F. reconstitution of the aliquot obtained in step E with buffer prior to the use of said crocin reagent in the method according to any of the claims 1 to 11.

13. A crocin reagent according to claim 12, wherein the buffer in step B is a buffer having a pH in the range of 5.0 to 9.0.

14. A crocin reagent according to claim 12 or 13, wherein the concentration of the filler in step C is in the range of 5 to 15% by weight.

15. A crocin reagent according to any of the claims 12 to 14, wherein the buffer in step B is a phosphate buffer having a pH of 7.4 and the final concentration of the filler in step C is 7.5% by weight.
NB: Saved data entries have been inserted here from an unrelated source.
@[simp] theorem State.modProctor_cols (s : State) (f : Proctor → Proctor) : (s.modProctor f).cols = s.cols := rfl
@[simp] theorem State.modProctor_gddr (s : State) (f : Proctor → Proctor) : (s.modProctor f).gddr = s.gddr := rfl
@[simp] theorem State.modProctor_gdFlip (s : State) (f : Proctor → Proctor) : (s.modProctor f).gdFlip = s.gdFlip := rfl
@[simp] theorem State.modProctor_hostMem (s : State) (f : Proctor → Proctor) : (s.modProctor f).hostMem = s.hostMem := rfl
@[simp] theorem State.modProctor_flights (s : State) (f : Proctor → Proctor) : (s.modProctor f).flights = s.flights := rfl
@[simp] theorem State.modProctor_routes (s : State) (f : Proctor → Proctor) : (s.modProctor f).routes = s.routes := rfl
@[simp] theorem State.modProctor_stages (s : State) (f : Proctor → Proctor) : (s.modProctor f).stages = s.stages := rfl
@[simp] theorem State.modProctor_linkRot (s : State) (f : Proctor → Proctor) : (s.modProctor f).linkRot = s.linkRot := rfl
@[simp] theorem State.modProctor_reqs (s : State) (f : Proctor → Proctor) : (s.modProctor f).reqs = s.reqs := rfl
@[simp] theorem State.modProctor_credits (s : State) (f : Proctor → Proctor) : (s.modProctor f).credits = s.credits := rfl
@[simp] theorem State.modProctor_opens (s : State) (f : Proctor → Proctor) : (s.modProctor f).opens = s.opens := rfl
@[simp] theorem State.modProctor_notices (s : State) (f : Proctor → Proctor) : (s.modProctor f).notices = s.notices := rfl
@[simp] theorem State.modProctor_confs (s : State) (f : Proctor → Proctor) : (s.modProctor f).confs = s.confs := rfl
@[simp] theorem State.modProctor_wavefronts (s : State) (f : Proctor → Proctor) : (s.modProctor f).wavefronts = s.wavefronts := rfl
@[simp] theorem State.modProctor_groups (s : State) (f : Proctor → Proctor) : (s.modProctor f).groups = s.groups := rfl
@[simp] theorem State.modProctor_bells (s : State) (f : Proctor → Proctor) : (s.modProctor f).bells = s.bells := rfl
@[simp] theorem State.modProctor_kvbase (s : State) (f : Proctor → Proctor) : (s.modProctor f).kvbase = s.kvbase := rfl
@[simp] theorem State.modProctor_kvcnt (s : State) (f : Proctor → Proctor) : (s.modProctor f).kvcnt = s.kvcnt := rfl
@[simp] theorem State.modProctor_flbase (s : State) (f : Proctor → Proctor) : (s.modProctor f).flbase = s.flbase := rfl
@[simp] theorem State.modProctor_ssbase (s : State) (f : Proctor → Proctor) : (s.modProctor f).ssbase = s.ssbase := rfl
@[simp] theorem State.modProctor_sslen (s : State) (f : Proctor → Proctor) : (s.modProctor f).sslen = s.sslen := rfl
@[simp] theorem State.modProctor_flHead (s : State) (f : Proctor → Proctor) : (s.modProctor f).flHead = s.flHead := rfl
@[simp] theorem State.modProctor_flCount (s : State) (f : Proctor → Proctor) : (s.modProctor f).flCount = s.flCount := rfl
@[simp] theorem State.modProctor_flPushes (s : State) (f : Proctor → Proctor) : (s.modProctor f).flPushes = s.flPushes := rfl
@[simp] theorem State.modProctor_flStuck (s : State) (f : Proctor → Proctor) : (s.modProctor f).flStuck = s.flStuck := rfl
@[simp] theorem State.modProctor_flParked (s : State) (f : Proctor → Proctor) : (s.modProctor f).flParked = s.flParked := rfl
@[simp] theorem State.modProctor_blocks (s : State) (f : Proctor → Proctor) : (s.modProctor f).blocks = s.blocks := rfl
@[simp] theorem State.modProctor_units (s : State) (f : Proctor → Proctor) : (s.modProctor f).units = s.units := rfl
@[simp] theorem State.modProctor_lse (s : State) (f : Proctor → Proctor) : (s.modProctor f).lse = s.lse := rfl
@[simp] theorem State.modProctor_lsePost (s : State) (f : Proctor → Proctor) : (s.modProctor f).lsePost = s.lsePost := rfl
@[simp] theorem State.modProctor_lseWin (s : State) (f : Proctor → Proctor) : (s.modProctor f).lseWin = s.lseWin := rfl
@[simp] theorem State.modProctor_lq (s : State) (f : Proctor → Proctor) : (s.modProctor f).lq = s.lq := rfl
@[simp] theorem State.modProctor_lqSram (s : State) (f : Proctor → Proctor) : (s.modProctor f).lqSram = s.lqSram := rfl
@[simp] theorem State.modProctor_rq (s : State) (f : Proctor → Proctor) : (s.modProctor f).rq = s.rq := rfl
@[simp] theorem State.modProctor_fqLost (s : State) (f : Proctor → Proctor) : (s.modProctor f).fqLost = s.fqLost := rfl
@[simp] theorem State.modProctor_urgmap (s : State) (f : Proctor → Proctor) : (s.modProctor f).urgmap = s.urgmap := rfl
@[simp] theorem State.modProctor_dwin (s : State) (f : Proctor → Proctor) : (s.modProctor f).dwin = s.dwin := rfl
@[simp] theorem State.modProctor_ccinv (s : State) (f : Proctor → Proctor) : (s.modProctor f).ccinv = s.ccinv := rfl
@[simp] theorem State.modProctor_ptroot (s : State) (f : Proctor → Proctor) : (s.modProctor f).ptroot = s.ptroot := rfl
@[simp] theorem State.modProctor_fres (s : State) (f : Proctor → Proctor) : (s.modProctor f).fres = s.fres := rfl
@[simp] theorem State.modProctor_fresWait (s : State) (f : Proctor → Proctor) : (s.modProctor f).fresWait = s.fresWait := rfl
@[simp] theorem State.modProctor_msixTable (s : State) (f : Proctor → Proctor) : (s.modProctor f).msixTable = s.msixTable := rfl
@[simp] theorem State.modProctor_pba (s : State) (f : Proctor → Proctor) : (s.modProctor f).pba = s.pba := rfl
@[simp] theorem State.modProctor_irqs (s : State) (f : Proctor → Proctor) : (s.modProctor f).irqs = s.irqs := rfl
@[simp] theorem State.modProctor_hostReads (s : State) (f : Proctor → Proctor) : (s.modProctor f).hostReads = s.hostReads := rfl
@[simp] theorem State.modProctor_bar2 (s : State) (f : Proctor → Proctor) : (s.modProctor f).bar2 = s.bar2 := rfl
@[simp] theorem State.modProctor_barGot (s : State) (f : Proctor → Proctor) : (s.modProctor f).barGot = s.barGot := rfl
@[simp] theorem State.modProctor_barPut (s : State) (f : Proctor → Proctor) : (s.modProctor f).barPut = s.barPut := rfl
@[simp] theorem State.modProctor_cache (s : State) (f : Proctor → Proctor) : (s.modProctor f).cache = s.cache := rfl
@[simp] theorem State.modProctor_dieTlb (s : State) (f : Proctor → Proctor) : (s.modProctor f).dieTlb = s.dieTlb := rfl
@[simp] theorem State.modProctor_regions (s : State) (f : Proctor → Proctor) : (s.modProctor f).regions = s.regions := rfl
@[simp] theorem State.modProctor_nextRegion (s : State) (f : Proctor → Proctor) : (s.modProctor f).nextRegion = s.nextRegion := rfl
@[simp] theorem State.modProctor_retired (s : State) (f : Proctor → Proctor) : (s.modProctor f).retired = s.retired := rfl
@[simp] theorem State.modProctor_lqRr (s : State) (f : Proctor → Proctor) : (s.modProctor f).lqRr = s.lqRr := rfl
@[simp] theorem State.modProctor_pktCycle (s : State) (f : Proctor → Proctor) : (s.modProctor f).pktCycle = s.pktCycle := rfl
@[simp] theorem State.modProctor_clock (s : State) (f : Proctor → Proctor) : (s.modProctor f).clock = s.clock := rfl
@[simp] theorem State.modProctor_cur (s : State) (f : Proctor → Proctor) : (s.modProctor f).cur = s.cur := rfl
@[simp] theorem State.modProctor_agenda (s : State) (f : Proctor → Proctor) : (s.modProctor f).agenda = s.agenda := rfl
@[simp] theorem State.modProctor_last (s : State) (f : Proctor → Proctor) : (s.modProctor f).last = s.last := rfl
@[simp] theorem State.modProctor_ctx (s : State) (f : Proctor → Proctor) : (s.modProctor f).ctx = s.ctx := rfl
@[simp] theorem State.modProctor_redirect (s : State) (f : Proctor → Proctor) : (s.modProctor f).redirect = s.redirect := rfl
@[simp] theorem State.modProctor_nextId (s : State) (f : Proctor → Proctor) : (s.modProctor f).nextId = s.nextId := rfl
@[simp] theorem State.modProctor_nextFree (s : State) (f : Proctor → Proctor) : (s.modProctor f).nextFree = s.nextFree := rfl
@[simp] theorem State.modProctor_apart (s : State) (f : Proctor → Proctor) : (s.modProctor f).apart = s.apart := rfl
@[simp] theorem State.modProctor_early (s : State) (f : Proctor → Proctor) : (s.modProctor f).early = s.early := rfl
@[simp] theorem State.modProctor_late (s : State) (f : Proctor → Proctor) : (s.modProctor f).late = s.late := rfl
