-- ==== Sys2Proof/Laws/PerInstr.lean ====
section
/-!
SUPPORT. One lemma per constructor of `Instr`: its opcode and operand bits lie below bit 29, so the group code and the
W bit (bits [31:29] of the word, R189) are free for `Header`.
-/
namespace Sys2Proof.Laws.OperandBits

/-- The opcode and operand fields of an instruction occupy bits [28:0] of its word. -/
abbrev Statement (i : Instr) : Prop := i.operandBits < 2 ^ 29
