/-- Settles O38, by what the line of the issuing column's die holds: unbound, bound to a group without the column, or to
one with it; there by the column's own flag, and for BELLA by whether its arrival is the last. -/
theorem bells : Obligations.Bells := by
  unfold Obligations.Bells
  intro s d l hr
  refine ⟨fun hb => exec_bell_of_onBell hr fun k => s.onBell_of_unbound l k hb, fun g hb => ⟨fun hm => ?_, fun hm =>
    ⟨fun hf => ?_, fun hf => ⟨fun hw => ?_, fun hw hall => ?_, fun hw hsome => ?_, ?_⟩, exec_bellt_of_mem hr hb hm⟩⟩⟩
  · exact (exec_bell_of_onBell hr fun k => s.onBell_of_not_mem l k hb hm).1
  · exact ⟨exec_bella_of_blocked hb hm (.inl hf), exec_bellw_of_flag_set hr hb hm hf⟩
  · exact exec_bella_of_blocked hb hm (.inr hw)
  · simpa only [if_pos hall] using exec_bella_of_clear hb hm hf hw
  · have hnot : ¬ ∀ p ∈ members (s.groupMap g), p = s.cur ∨ p ∈ (s.bell (dieOf s.cur) l.toNat).flags := by
      obtain ⟨p, hp, hne, hclear⟩ := hsome
      exact fun hall => (hall p hp).elim hne hclear
    simpa only [if_neg hnot] using exec_bella_of_clear hb hm hf hw
  · exact exec_bellw_of_flag_clear hr hb hm hf

end Sys2Proof.Machine
end

section
/-!
A turn that issues a lone word (R190, R199, R202): what the turn leaves alone before the column comes to its group, what the
column then issues, what the orders of its firing hold back, and O17 from these.
-/
namespace Sys2Proof.Machine

/-! ## Memory writes and the start of a turn leave the power state and the issuing column alone -/

@[simp] theorem State.proctor_wr (s : State) (l : Loc) (v : Byte) : (s.wr l v).proctor = s.proctor := by
  cases l <;> rfl

@[simp] theorem State.proctor_wrBits (s : State) (w : ByteW) : (s.wrBits w).proctor = s.proctor := by
  unfold State.wrBits; split <;> exact s.proctor_wr _ _

@[simp] theorem State.proctor_wrAll (s : State) (ws : List ByteW) : (s.wrAll ws).proctor = s.proctor := by
  unfold State.wrAll
  induction ws generalizing s with
  | nil => rfl
  | cons w ws ih => rw [List.foldl_cons, ih, State.proctor_wrBits]

@[simp] theorem State.proctor_settleOwn (s : State) (t : Turn) : (s.settleOwn t).proctor = s.proctor := by
  unfold State.settleOwn
  split
  · rfl
  · exact State.proctor_wrAll _ _

theorem State.cur_starvation (s : State) (p : Nat) : (s.starvation p).cur = s.cur := by
  unfold State.starvation
  dsimp only
  split <;> rfl

@[simp] theorem State.cur_turned (s : State) (p : Nat) : (s.turned p).cur = p := by
  simp only [State.turned, State.cur_starvation, State.modCol_cur]

@[simp] theorem State.cur_atIssue (s : State) (p : Nat) (rest : List Turn) : (s.atIssue p rest).cur = p := by
  simp only [State.atIssue, State.atTurn, State.modFire_cur, State.cur_turned]

/-! ## The turn of a column that may issue -/

/-- A step whose turn is column p's issue slot is that column's turn, and one package cycle. -/
theorem step_of_issue {s : State} {p : Nat} {rest : List Turn} (ha : s.agenda = .issue p :: rest) :
    step s = tickPackage ((({ s.ports with agenda := rest } : State).settleOwn (.issue p)).turn p) := by
  have hports : s.ports.agenda = .issue p :: rest := s.ports_keeps.1.trans ha
  simp only [step, State.next, hports, State.runTurn]

theorem State.turn_of_nothing_due {s : State} {p : Nat} (hpow : s.proctor.power = .run)
    (hdue : (s.turned p).dueAt p = none) : s.turn p = (s.turned p).issueNow := by
  simp only [State.turn, if_pos hpow, hdue]

theorem State.issueNow_of_running {s : State} {f : Firing} (hrun : s.me.running.isSome = true) (hf : s.fire = some f)
    (hpark : f.park = none) (hphase : f.phase = .run) (hdrain : s.drained f = true) :
    s.issueNow = (s.modFire (fun g => { g with drain := false, lwait := none })).issueGroup f := by
  obtain ⟨b, hb⟩ := Option.isSome_iff_exists.1 hrun
  simp [State.issueNow, hb, hf, hpark, hphase, hdrain]

/-- The step of a column that is ready fetches and issues the group at its firing's pc. -/
theorem step_of_readyToIssue {s : State} {p : Nat} {rest : List Turn} {f : Firing} (h : s.readyToIssue p rest f) :
    step s = tickPackage ((s.atIssue p rest).issueGroup f) := by
  obtain ⟨hagenda, hpow, hdue, hrun, hfire, hpark, hphase, hdrain⟩ := h
  have hpow' : (({ s.ports with agenda := rest } : State).settleOwn (.issue p)).proctor.power = .run := by
    rw [State.proctor_settleOwn]
    exact s.ports_keeps.2.trans hpow
  have hnow : (s.atTurn p rest).issueNow = (s.atIssue p rest).issueGroup f :=
    State.issueNow_of_running hrun hfire hpark hphase hdrain
  rw [step_of_issue hagenda, State.turn_of_nothing_due hpow' hdue, ← hnow, State.atTurn]

/-! ## A lone word and what holds it back -/

theorem State.issueGroup_of_lone {s : State} {f : Firing} {w next : Nat}
    (h : s.fetchGroup s.cur f.pc f.jump f.last = .lone w next) :
    s.issueGroup f = s.conclude w f.pc next
      (State.countFetch s.cur f.pc 4 (s.ordered [w] (s.loneWord w f.pc next))) := by
  simp only [State.issueGroup, h]

@[simp] theorem State.heldBy_zero (s : State) (l : List Loc) : s.heldBy 0 l = [] := by
  simp [State.heldBy]

theorem firstInstr_of_decode {w : Nat} {h : Header} {i : Instr} (hd : decodeNat w = .ok (h, i)) :
    firstInstr w = some i := by
  simp only [firstInstr, hd]

theorem firstInstr_of_illegal {w : Nat} {r : Reason} (hd : decodeNat w = .error r) : firstInstr w = none := by
  simp only [firstInstr, hd]

/-- A lone word is held back by the orders that hold back its kind. -/
theorem State.ordered_lone (s : State) (w : Nat) (k : Out) :
    s.ordered [w] k = s.inOrder ((firstInstr w).elim 0 Instr.orderKind) [] k := by
  have hkind : ([w].map (fun w => (firstInstr w).elim 0 Instr.orderKind)).flatMap (fun n => s.heldBy n []) =
      s.heldBy ((firstInstr w).elim 0 Instr.orderKind) [] := by
    rw [List.map_singleton, List.flatMap_singleton]
  cases h : s.heldBy ((firstInstr w).elim 0 Instr.orderKind) [] <;> simp only [State.ordered, State.inOrder, hkind, h]

theorem State.inOrder_of_free {s : State} {n : Nat} {l : List Loc} (k : Out) (h : s.heldBy n l = []) :
    s.inOrder n l k = k := by
  simp only [State.inOrder, h]

/-- Where no command is parked among those the group waits for, it stalls and parks nothing. -/
theorem State.waitCmds_of_unparked {s : State} {ids : List Nat}
    (h : ids.all (fun n => !s.me.parkedIds.contains n) = true) : s.waitCmds ids = s.stalled := by
  have hnone : ids.filter (fun n => s.me.parkedIds.contains n) = [] :=
    List.filter_eq_nil_iff.2 fun n hn => by simpa using List.all_eq_true.1 h n hn
  simp only [State.waitCmds, hnone]

theorem State.inOrder_of_held {s : State} {n : Nat} {l : List Loc} {o : Order} {os : List Order} (k : Out)
    (h : s.heldBy n l = o :: os)
    (hp : ((o :: os).flatMap (·.engs)).all (fun n => !s.me.parkedIds.contains n) = true) :
    s.inOrder n l k = s.stalled := by
  simp only [State.inOrder, h]
  exact State.waitCmds_of_unparked hp

theorem State.loneWord_of_decode (s : State) {w : Nat} (pc next : Nat) {h : Header} {i : Instr}
    (hd : decodeNat w = .ok (h, i)) : s.loneWord w pc next = exec i (s.enter w pc next false) := by
  simp only [State.loneWord, hd]

/-- An encoding cause of a group is a trap at the group's address. -/
theorem State.illegal_eq_trap (s : State) {cause : Nat} (tval : Word) (pc : Nat) (aw : Bool)
    (h : 1 ≤ cause ∧ cause ≤ 8) : s.illegal cause tval pc aw = (s.enter 0 pc pc aw).trap cause tval := by
  rw [State.illegal, execIllegalInstruction, if_pos h]

theorem State.loneWord_of_illegal (s : State) {w : Nat} (pc next : Nat) {r : Reason} (hd : decodeNat w = .error r) :
    s.loneWord w pc next = (s.enter 0 pc pc false).trap 1 (wordTval w pc r) := by
  simp only [State.loneWord, hd]
  exact s.illegal_eq_trap _ pc false (by decide)

/-- Settles O17, by what the word decodes to and, where it decodes, by whether an order holds back its kind; a word that does
not decode has no kind, so that nothing holds it back. -/
theorem stepRunsLoneWord : Obligations.StepRunsLoneWord := by
  unfold Obligations.StepRunsLoneWord
  intro s p rest f w next hready v run hfetch
  have hstep : step s = run (v.inOrder ((firstInstr w).elim 0 Instr.orderKind) [] (v.loneWord w f.pc next)) := by
    have hcur : v.cur = p := s.cur_atIssue p rest
    rw [step_of_readyToIssue hready, State.issueGroup_of_lone (hcur ▸ hfetch), State.ordered_lone, hcur]
  refine ⟨fun h i hd hfree => ?_, fun h i o l hd hheld hpark => ?_, fun r hd => ?_⟩
  · rw [hstep, firstInstr_of_decode hd, Option.elim_some, State.inOrder_of_free _ hfree, v.loneWord_of_decode _ _ hd]
  · rw [hstep, firstInstr_of_decode hd, Option.elim_some, State.inOrder_of_held _ hheld hpark, State.stalled]
  · rw [hstep, firstInstr_of_illegal hd, Option.elim_none, State.inOrder_of_free _ (v.heldBy_zero []),
      v.loneWord_of_illegal _ _ hd]

end Sys2Proof.Machine
end

section
/-!
FENCE and LFENCE (R145, R147, R233): when an order is over, what an order that is not over holds back of loads, stores and
atomics, what an LFENCE waits for, and O32 from these.
-/
namespace Sys2Proof.Machine

/-! ## The orders of a FENCE -/

theorem State.orderOver_of_nothing_left (s : State) {o : Order} (hr : o.reqs = []) (he : o.engs = [])
    (hf : o.flush = true → s.hostPending s.cur = false) : s.orderOver o = true := by
  have hflush : (o.flush && s.hostPending s.cur) = false := by
    cases h : o.flush with
    | false => rfl
    | true => exact hf h
  simp [State.orderOver, State.orderOverAt, hr, he, hflush]

/-- The order a FENCE of these fields makes (R145, R233). -/
def State.fenceOrder (s : State) (e m r : BitVec 1) (o : BitVec 3) : Order :=
  { kinds := r.toNat + 2 * m.toNat + 4 * e.toNat, scope := o.toNat,
    reqs := if r = 1 then s.unperformed o.toNat false else if m = 1 then s.unperformed o.toNat true else [],
    engs := if e = 1 then s.engineIds s.cur s.me.band else [], flush := m == 1 && o == 4, fresh := true }

theorem exec_fence (s : State) (e m r : BitVec 1) (o : BitVec 3) :
    exec (.fence e m r o) s = execFence e m r o s := rfl

theorem exec_fence_order (s : State) (e m r : BitVec 1) (o : BitVec 3) :
    exec (.fence e m r o) s = .next (if s.orderOver (s.fenceOrder e m r o) then s.done
      else (s.modFire (fun f => { f with
        orders := f.orders.filter (fun x => !s.orderOver x) ++ [s.fenceOrder e m r o] })).done) := by
  have hexec : exec (.fence e m r o) s = (s.addOrder (s.fenceOrder e m r o)).issued := by
    rw [exec_fence, execFence, State.fenceOrder]
    simp only [beq_iff_eq, BitVec.ofNat_eq_ofNat]
  rw [hexec, State.issued_eq, State.addOrder, apply_ite State.done]

/-- A FENCE is over at once where nothing it names is left. -/
theorem State.orderOver_fenceOrder (s : State) {e m r : BitVec 1} {o : BitVec 3}
    (hr : r = 1 → s.unperformed o.toNat false = []) (hm : m = 1 → s.unperformed o.toNat true = [])
    (hh : m = 1 → o = 4 → s.hostPending s.cur = false) (he : e = 1 → s.engineIds s.cur s.me.band = []) :
    s.orderOver (s.fenceOrder e m r o) = true := by
  apply s.orderOver_of_nothing_left
  · unfold State.fenceOrder
    dsimp only
    split
    next hreads => exact hr hreads
    next =>
      split
      next hwrites => exact hm hwrites
      next => rfl
  · unfold State.fenceOrder
    dsimp only
    split
    next hengines => exact he hengines
    next => rfl
  · intro hf
    simp only [State.fenceOrder, Bool.and_eq_true, beq_iff_eq] at hf
    exact hh hf.1 hf.2

/-! ## What an order that is not over holds back -/

theorem and_one_ne_zero {k : Nat} (h : k % 2 = 1) : k &&& 1 ≠ 0 := by
  rw [Nat.and_one_is_mod, h]
  decide

theorem and_two_ne_zero {k : Nat} (h : k / 2 % 2 = 1) : k &&& 2 ≠ 0 := by
  have hbit : k.testBit 1 = true := by simpa [Nat.testBit_eq_decide_div_mod_eq] using h
  intro h0
  have hzero : (k &&& 2).testBit 1 = false := by rw [h0, Nat.zero_testBit]
  rw [Nat.testBit_and, hbit] at hzero
  exact absurd hzero (by decide)

theorem and_three_ne_zero {k : Nat} (h : k % 4 ≠ 0) : k &&& 3 ≠ 0 := by
  rwa [show 3 = 2 ^ 2 - 1 from rfl, Nat.and_two_pow_sub_one_eq_mod]

theorem State.mem_heldBy {s : State} {f : Firing} {x : Order} {n : Nat} {l : List Loc} (hf : s.fire = some f)
    (hx : x ∈ f.orders) (hfresh : x.fresh = false) (hover : s.orderOver x = false)
    (hl : l.any (inScope s.cur x.scope s.capacity) = true) (hk : x.kinds &&& n ≠ 0) : x ∈ s.heldBy n l := by
  simp [State.heldBy, hf, hx, hfresh, hover, hl, hk]

/-- An event that some order holds back stalls, where no command is parked. -/
theorem State.inOrder_of_mem {s : State} {x : Order} {n : Nat} {l : List Loc} (k : Out) (hx : x ∈ s.heldBy n l)
    (hpark : s.me.parkedIds = []) : s.inOrder n l k = s.stalled := by
  obtain ⟨o, os, hos⟩ := List.exists_cons_of_ne_nil (List.ne_nil_of_mem hx)
  exact State.inOrder_of_held k hos (by simp [hpark])

/-! ## A load, a store and an atomic that are held back -/

theorem locs_byteWs (l : List Loc) (bs : List Byte) (h : l.length = bs.length) : (byteWs l bs).map (·.loc) = l := by
  induction l generalizing bs with
  | nil => rfl
  | cons x l ih =>
    obtain ⟨b, bs, rfl⟩ := List.exists_cons_of_length_eq_add_one h.symm
    exact congrArg (x :: ·) (ih bs (Nat.succ.inj h))

theorem exec_ldD (s : State) (d a : BitVec 5) (i : BitVec 12) : exec (.ldD d a i) s = execLdD d a i s := rfl
theorem exec_stD (s : State) (d a : BitVec 5) (i : BitVec 12) : exec (.stD d a i) s = execStD d a i s := rfl
theorem exec_amoAdd (s : State) (d a b : BitVec 5) (o : BitVec 4) :
    exec (.amoAdd d a b o) s = execAmoAdd d a b o s := rfl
16. Use of the crocin reagent according to any of the claims 12 to 15 in the method according to any of the claims 1 to 11 for the determination of TAC or corrTAC in fluid samples.

17. Use of the crocin reagent according to claim 16, wherein the fluid samples are selected from a group comprising body fluids, cell culture media, food and beverages samples and extracts.

18. Use of the crocin reagent according to claim 16 for the determination of TAC in body fluids, cell culture media, food and beverages samples and extracts for investigational and diagnostic use.

19. A kit comprising crocin reagent according to any of the claims 12 to 15, an oxidizing agent, an antioxidant for preparing the standard curve, buffers, and other components for use in the determination of TAC or corrTAC according to any of the claims 1 or 11 in fluid samples.